In people with AF, peak reservoir strain and strain rate inversely predict the extent of LA fibrosis, as assessed by cardiac magnetic resonance imaging. Therefore, because interstitial fibrosis plays an important role in the occurrence and maintenance of AF, STE variables can be helpful in better characterizing the disease process and pathologic condition of the LA. Moreover, several studies in people now have shown that STE variables can identify subtle dysfunction of the LA and predict future occurrence (or reoccurrence) of AF independently of other echocardiographic variables. , , , , In our study, a decrease in PALS was the only variable that could predict future occurrence of AF in the univariate model. Because all of the other echocardiographic variables reflecting LA volume did not differ between groups, PALS might indicate the presence of more severe myocardial fibrosis in those dogs that developed arrhythmia in the subsequent months. Although no therapeutic strategies have been clinically useful to prevent occurrence of AF in dogs, recognition of increased risk for arrhythmia development can suggest the need for more frequent evaluation and treatment optimization for concomitant cardiac diseases.
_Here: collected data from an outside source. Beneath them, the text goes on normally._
theorem packBlock_decRound (b : Block) (k : Flow) :
    packBlock (decRound b k) = packedDecRound (packBlock b) (pack k) := by
  simp [decRound, packBlock, packedDecRound, pack_xorFlow]

/-- Rounds that agree one by one in packed words agree in every order of the round keys (R103). -/
theorem packBlock_foldl_rounds {round : Block → Flow → Block} {packed : Vector Word 4 → Word → Vector Word 4}
    (hround : ∀ b k, packBlock (round b k) = packed (packBlock b) (pack k)) (s : State) (rs : List (Fin 16)) (b : Block) :
    packBlock ((rs.map Fin.val).foldl (fun f r => round f (s.roundKey r)) b) =
      rs.foldl (fun f r => packed f s.rk[r]) (packBlock b) := by
  induction rs generalizing b with
  | nil => rfl
  | cons r rs ih => simp only [List.map_cons, List.foldl_cons, ih, hround, pack_roundKey]

theorem packBlock_encBlock (s : State) (b : Block) :
    packBlock (encBlock s.roundKey b) = (List.finRange 16).foldl (fun f r => packedEncRound f s.rk[r]) (packBlock b) := by
  rw [encBlock, ← List.map_coe_finRange_eq_range]
  exact packBlock_foldl_rounds packBlock_encRound s _ b

theorem packBlock_decBlock (s : State) (b : Block) :
    packBlock (decBlock s.roundKey b) =
      (List.finRange 16).reverse.foldl (fun f r => packedDecRound f s.rk[r]) (packBlock b) := by
  rw [decBlock, ← List.map_coe_finRange_eq_range, ← List.map_reverse]
  exact packBlock_foldl_rounds packBlock_decRound s _ b

end Sys2Proof.Machine

open Sys2Proof Sys2Proof.Machine

/-- Settles O9: KSCHED stores the schedule, and each reading of its rotation is a rotation of packed words. -/
theorem kschedDerivesTheSchedule : Obligations.KschedDerivesTheSchedule := by
  intro s hlen
  refine ⟨s.schedule, s.status.errcode :: s.history, ?_, fun g j hg hj => ?_⟩
  · rw [exec_ksched, kschedRule_pass hlen, finish_ok]
    rfl
  · rw [schedule_getElem s ⟨g, hg⟩ ⟨j, hj⟩]
    cases s.params.rot with
    | bytePosRight => exact pack_rotateKey_bytePosRight _ hg
    | bytePosLeft => exact pack_rotateKey_bytePosLeft _ hg
    | bitPerByteRight => exact pack_rotateKey_bitPerByteRight _ hg

/-- Settles O11: each round is its packed form, so the 16 rounds are too, in either order. -/
theorem bencAndBdecDoSixteenRounds : Obligations.BencAndBdecDoSixteenRounds := by
  intro s h
  rw [exec_benc h, exec_bdec h, complete_eq_afterSuccess, complete_eq_afterSuccess, State.withFlow, State.withFlow,
    packBlock_encBlock, packBlock_decBlock, packBlock_flowBlock]
  exact ⟨rfl, rfl⟩

/-- Settles O21: the length check of KSCHED's rule raises in the state at issue. -/
theorem kschedRejectsOtherKeyLengths : Obligations.KschedRejectsOtherKeyLengths := by
  intro s hlen
  rw [exec_ksched, kschedRule_stop hlen, finish_fails, raise_eq_afterError]
  rfl

end

section
/-! PROOFS. The Feistel round engine (41_feistel_round.md): one round in packed words (O10), decryption undoes encryption
(O47), the affine form of 16 rounds (O48), lanes do not mix (O49), and the error of missing key material (O20). -/

namespace Sys2Proof.Machine

variable {s : State}

/-! ## Commands without their key material (R204) -/

theorem finish_without_keySchedule (h : s.status.rkValid = false) (go : Rule) :
    s.finish (s.needKeySchedule go) = s.afterError 4#4 0#32 := by
  rw [needKeySchedule_stop go h, finish_fails, raise_eq_afterError, ErrorKind.code]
Our study has some limitations. First, the number of dogs enrolled was low, which was a consequence of the difficulty of locating patients with MMVD that developed AF during the follow‐up time and the low prevalence of arrhythmia in this specific population of animals. Second, although LA STE has been determined to be feasible and reproducible in dogs, , the technique requires high‐quality images, dedicated software, and expertise for the analysis. Moreover, LV STE has been shown to produce different results according to the manufacturer of the machine used for the analysis. Thus far, it is unknown if this phenomenon also is true for LA STE, but it is possible that studies performed using different software will deliver different results.

In conclusion, we showed that, together with absolute LA and LV diameters, the use of LA STE could predict the future development of AF in dogs with MMVD. In particular, PALS was the best predictor of AF in these animals.

CONFLICT OF INTEREST DECLARATION

Authors declare no conflict of interest.

OFF‐LABEL ANTIMICROBIAL DECLARATION

Authors declare no off‐label use of antimicrobials.

INSTITUTIONAL ANIMAL CARE AND USE COMMITTEE (IACUC) OR OTHER APPROVAL DECLARATION

Authors declare no IACUC or other approval was needed.

HUMAN ETHICS APPROVAL DECLARATION

Authors declare human ethics approval was not needed for this study.